▶ DIRECTIONS FOR THIS TASK:
I need the lines below from the one with "structure ModIn where" down to the one with "def pageSize : Nat := 0x1000" reproduced exactly, both ends included, and nothing else.
------ MATERIAL PROVIDED
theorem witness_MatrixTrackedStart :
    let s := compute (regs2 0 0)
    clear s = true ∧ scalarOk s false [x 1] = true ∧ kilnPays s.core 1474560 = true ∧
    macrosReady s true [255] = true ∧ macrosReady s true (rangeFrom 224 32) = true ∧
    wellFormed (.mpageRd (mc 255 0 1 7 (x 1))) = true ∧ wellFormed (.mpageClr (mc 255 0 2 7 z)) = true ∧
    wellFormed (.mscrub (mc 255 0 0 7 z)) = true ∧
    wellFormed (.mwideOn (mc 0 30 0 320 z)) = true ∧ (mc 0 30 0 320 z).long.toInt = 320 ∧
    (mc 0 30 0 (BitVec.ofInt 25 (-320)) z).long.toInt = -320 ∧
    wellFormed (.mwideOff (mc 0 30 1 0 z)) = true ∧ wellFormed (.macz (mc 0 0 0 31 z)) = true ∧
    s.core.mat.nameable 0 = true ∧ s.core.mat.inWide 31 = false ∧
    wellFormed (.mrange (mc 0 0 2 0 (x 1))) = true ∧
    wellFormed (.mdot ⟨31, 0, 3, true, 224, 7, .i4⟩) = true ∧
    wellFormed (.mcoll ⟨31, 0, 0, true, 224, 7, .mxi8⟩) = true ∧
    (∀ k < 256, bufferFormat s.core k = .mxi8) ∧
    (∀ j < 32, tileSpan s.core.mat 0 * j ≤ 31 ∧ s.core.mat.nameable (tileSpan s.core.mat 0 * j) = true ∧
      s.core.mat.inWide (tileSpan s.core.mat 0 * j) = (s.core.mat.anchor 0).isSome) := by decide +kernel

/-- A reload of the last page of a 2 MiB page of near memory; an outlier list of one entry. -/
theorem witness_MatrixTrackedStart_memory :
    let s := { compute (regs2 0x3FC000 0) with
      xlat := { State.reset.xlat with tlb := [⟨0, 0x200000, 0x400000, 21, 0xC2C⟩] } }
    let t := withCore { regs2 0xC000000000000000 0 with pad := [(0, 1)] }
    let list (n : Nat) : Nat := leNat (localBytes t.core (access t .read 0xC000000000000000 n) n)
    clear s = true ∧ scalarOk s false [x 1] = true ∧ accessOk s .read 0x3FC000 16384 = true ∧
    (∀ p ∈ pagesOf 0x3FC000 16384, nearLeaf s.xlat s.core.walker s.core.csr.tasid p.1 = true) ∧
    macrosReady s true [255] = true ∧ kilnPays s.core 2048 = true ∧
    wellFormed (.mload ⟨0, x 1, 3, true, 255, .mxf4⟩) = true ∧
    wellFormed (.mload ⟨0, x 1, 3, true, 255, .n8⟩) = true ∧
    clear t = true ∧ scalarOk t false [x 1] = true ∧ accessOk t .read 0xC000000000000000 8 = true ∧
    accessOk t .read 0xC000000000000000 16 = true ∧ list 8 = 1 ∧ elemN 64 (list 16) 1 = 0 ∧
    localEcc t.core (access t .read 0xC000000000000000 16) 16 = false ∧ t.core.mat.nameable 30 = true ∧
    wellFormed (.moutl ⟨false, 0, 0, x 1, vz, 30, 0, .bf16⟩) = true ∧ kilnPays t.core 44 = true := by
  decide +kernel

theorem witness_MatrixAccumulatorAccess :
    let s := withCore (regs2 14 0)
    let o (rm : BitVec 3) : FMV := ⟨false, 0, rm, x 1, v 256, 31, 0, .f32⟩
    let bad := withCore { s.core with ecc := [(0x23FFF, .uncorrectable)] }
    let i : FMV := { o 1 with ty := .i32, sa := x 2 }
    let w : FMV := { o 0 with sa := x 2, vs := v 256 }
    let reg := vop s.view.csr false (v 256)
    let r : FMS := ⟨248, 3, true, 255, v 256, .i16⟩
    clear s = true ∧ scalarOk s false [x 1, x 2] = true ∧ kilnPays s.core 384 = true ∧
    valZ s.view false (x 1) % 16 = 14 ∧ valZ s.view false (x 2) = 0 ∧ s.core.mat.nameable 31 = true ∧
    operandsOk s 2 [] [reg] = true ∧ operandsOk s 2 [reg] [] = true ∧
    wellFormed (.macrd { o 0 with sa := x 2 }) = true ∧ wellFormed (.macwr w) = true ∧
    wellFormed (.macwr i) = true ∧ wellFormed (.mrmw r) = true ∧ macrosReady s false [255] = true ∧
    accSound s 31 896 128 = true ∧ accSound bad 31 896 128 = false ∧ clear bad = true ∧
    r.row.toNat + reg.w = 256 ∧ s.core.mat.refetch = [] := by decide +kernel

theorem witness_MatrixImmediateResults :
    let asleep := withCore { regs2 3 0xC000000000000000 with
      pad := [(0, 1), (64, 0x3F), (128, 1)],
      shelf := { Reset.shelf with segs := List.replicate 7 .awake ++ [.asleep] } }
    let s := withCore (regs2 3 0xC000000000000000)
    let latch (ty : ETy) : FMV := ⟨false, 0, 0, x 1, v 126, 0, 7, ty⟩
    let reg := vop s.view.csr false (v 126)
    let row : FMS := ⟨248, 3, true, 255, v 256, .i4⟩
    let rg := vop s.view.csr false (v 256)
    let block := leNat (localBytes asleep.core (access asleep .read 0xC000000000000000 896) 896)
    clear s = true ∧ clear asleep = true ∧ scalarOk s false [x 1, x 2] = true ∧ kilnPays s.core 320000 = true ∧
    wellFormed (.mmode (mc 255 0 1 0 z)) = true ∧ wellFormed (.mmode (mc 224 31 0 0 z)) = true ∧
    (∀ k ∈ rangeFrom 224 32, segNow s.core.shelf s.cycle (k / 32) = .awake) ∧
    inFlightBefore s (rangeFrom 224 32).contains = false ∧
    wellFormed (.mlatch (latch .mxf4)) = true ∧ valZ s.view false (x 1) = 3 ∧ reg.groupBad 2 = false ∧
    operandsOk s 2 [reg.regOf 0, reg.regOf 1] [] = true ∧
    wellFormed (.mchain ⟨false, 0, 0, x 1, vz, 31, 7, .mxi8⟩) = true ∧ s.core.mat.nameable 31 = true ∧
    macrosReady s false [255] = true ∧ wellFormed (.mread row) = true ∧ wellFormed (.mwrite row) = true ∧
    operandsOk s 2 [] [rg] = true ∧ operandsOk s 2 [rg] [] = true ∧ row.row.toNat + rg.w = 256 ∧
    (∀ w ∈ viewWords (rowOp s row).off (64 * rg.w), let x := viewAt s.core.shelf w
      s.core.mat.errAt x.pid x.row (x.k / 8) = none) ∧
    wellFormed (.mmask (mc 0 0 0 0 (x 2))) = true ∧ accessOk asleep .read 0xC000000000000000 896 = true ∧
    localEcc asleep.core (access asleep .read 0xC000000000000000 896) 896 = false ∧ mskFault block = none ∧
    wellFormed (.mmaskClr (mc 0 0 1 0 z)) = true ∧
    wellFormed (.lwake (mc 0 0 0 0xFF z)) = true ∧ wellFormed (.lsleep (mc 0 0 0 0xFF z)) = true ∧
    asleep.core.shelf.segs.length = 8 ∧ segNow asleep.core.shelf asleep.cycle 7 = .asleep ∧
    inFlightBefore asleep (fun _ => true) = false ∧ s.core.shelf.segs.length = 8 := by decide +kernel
------------
------ MATERIAL PROVIDED
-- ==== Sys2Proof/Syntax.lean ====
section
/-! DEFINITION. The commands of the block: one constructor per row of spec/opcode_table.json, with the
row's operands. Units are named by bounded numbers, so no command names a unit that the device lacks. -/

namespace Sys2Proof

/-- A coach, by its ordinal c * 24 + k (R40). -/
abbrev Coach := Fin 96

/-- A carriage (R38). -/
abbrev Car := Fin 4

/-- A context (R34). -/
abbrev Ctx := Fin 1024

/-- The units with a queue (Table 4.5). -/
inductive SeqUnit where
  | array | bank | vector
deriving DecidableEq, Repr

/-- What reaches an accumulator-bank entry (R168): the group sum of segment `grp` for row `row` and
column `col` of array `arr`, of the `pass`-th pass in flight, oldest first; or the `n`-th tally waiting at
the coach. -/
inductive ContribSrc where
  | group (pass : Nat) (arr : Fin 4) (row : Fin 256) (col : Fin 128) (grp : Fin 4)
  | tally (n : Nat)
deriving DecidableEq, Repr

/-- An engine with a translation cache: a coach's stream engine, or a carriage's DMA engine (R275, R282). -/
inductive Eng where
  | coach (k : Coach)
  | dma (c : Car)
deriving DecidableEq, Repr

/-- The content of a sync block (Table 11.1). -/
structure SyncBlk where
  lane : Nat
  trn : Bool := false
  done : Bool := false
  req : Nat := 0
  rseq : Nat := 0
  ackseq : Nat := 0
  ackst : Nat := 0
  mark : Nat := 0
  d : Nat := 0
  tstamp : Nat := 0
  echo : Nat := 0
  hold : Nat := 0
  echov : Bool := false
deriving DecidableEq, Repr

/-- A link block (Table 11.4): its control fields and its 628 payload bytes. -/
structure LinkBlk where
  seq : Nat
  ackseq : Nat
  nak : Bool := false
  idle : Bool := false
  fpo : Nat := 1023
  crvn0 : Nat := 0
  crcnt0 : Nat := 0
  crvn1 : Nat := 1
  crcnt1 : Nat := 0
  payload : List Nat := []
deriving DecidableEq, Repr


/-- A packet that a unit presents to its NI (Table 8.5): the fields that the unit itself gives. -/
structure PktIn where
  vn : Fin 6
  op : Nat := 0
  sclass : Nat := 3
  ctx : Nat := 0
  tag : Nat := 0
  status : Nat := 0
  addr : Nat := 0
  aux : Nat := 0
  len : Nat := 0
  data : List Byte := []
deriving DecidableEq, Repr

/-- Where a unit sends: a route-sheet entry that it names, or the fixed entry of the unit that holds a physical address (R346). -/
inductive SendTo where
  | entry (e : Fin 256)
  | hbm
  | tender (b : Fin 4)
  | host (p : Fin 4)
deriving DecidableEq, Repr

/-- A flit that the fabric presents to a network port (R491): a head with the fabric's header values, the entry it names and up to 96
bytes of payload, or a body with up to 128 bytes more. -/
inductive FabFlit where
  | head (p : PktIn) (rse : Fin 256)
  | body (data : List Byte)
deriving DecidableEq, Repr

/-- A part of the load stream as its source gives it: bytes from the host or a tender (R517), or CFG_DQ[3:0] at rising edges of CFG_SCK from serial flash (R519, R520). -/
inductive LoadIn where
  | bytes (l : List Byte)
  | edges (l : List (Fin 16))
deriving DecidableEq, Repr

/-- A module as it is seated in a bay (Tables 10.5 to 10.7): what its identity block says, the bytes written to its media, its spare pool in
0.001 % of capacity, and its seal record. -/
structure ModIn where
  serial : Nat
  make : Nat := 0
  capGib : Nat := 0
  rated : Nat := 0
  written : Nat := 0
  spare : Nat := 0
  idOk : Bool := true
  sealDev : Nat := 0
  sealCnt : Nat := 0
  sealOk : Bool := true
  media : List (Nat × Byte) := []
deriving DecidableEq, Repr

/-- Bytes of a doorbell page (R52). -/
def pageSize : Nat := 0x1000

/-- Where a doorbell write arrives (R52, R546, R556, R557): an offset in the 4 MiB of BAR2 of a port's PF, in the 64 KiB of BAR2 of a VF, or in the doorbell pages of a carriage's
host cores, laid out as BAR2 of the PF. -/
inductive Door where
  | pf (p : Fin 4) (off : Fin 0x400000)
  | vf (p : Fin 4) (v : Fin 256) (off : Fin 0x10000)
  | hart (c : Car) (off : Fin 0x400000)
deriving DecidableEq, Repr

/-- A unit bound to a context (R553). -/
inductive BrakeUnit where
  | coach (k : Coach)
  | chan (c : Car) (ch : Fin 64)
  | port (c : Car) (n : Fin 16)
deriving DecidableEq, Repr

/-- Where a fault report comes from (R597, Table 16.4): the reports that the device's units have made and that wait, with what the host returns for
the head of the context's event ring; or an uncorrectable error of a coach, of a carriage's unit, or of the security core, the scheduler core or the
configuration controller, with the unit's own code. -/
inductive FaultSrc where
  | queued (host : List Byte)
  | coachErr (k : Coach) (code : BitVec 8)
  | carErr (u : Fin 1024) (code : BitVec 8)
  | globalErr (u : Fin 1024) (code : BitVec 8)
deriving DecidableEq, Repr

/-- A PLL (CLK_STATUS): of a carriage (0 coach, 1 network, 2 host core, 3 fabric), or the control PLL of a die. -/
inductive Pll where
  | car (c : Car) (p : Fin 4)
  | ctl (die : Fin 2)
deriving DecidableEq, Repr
------------
------ MATERIAL PROVIDED
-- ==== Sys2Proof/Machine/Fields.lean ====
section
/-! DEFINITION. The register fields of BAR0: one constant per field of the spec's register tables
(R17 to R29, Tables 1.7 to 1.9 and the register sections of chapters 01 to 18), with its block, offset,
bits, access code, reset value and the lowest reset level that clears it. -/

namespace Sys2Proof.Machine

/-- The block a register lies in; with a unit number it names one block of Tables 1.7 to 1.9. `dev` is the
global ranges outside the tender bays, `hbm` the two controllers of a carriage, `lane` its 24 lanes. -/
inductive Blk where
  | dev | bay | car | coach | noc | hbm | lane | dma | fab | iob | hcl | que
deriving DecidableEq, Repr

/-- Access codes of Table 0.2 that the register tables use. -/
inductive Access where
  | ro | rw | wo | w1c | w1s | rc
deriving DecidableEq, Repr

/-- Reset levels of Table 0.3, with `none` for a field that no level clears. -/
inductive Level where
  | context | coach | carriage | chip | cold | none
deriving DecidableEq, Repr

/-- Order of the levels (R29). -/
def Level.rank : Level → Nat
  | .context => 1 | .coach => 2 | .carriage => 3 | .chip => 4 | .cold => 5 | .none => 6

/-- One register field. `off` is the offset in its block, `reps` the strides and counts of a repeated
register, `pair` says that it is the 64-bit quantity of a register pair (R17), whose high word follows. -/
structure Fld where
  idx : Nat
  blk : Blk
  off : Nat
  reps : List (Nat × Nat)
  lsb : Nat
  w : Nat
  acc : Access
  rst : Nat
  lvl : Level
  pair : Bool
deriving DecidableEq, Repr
------------
▶ EXERCISE OUTPUT:
structure ModIn where
  serial : Nat
  make : Nat := 0
  capGib : Nat := 0
  rated : Nat := 0
  written : Nat := 0
  spare : Nat := 0
  idOk : Bool := true
  sealDev : Nat := 0
  sealCnt : Nat := 0
  sealOk : Bool := true
  media : List (Nat × Byte) := []
deriving DecidableEq, Repr

/-- Bytes of a doorbell page (R52). -/
def pageSize : Nat := 0x1000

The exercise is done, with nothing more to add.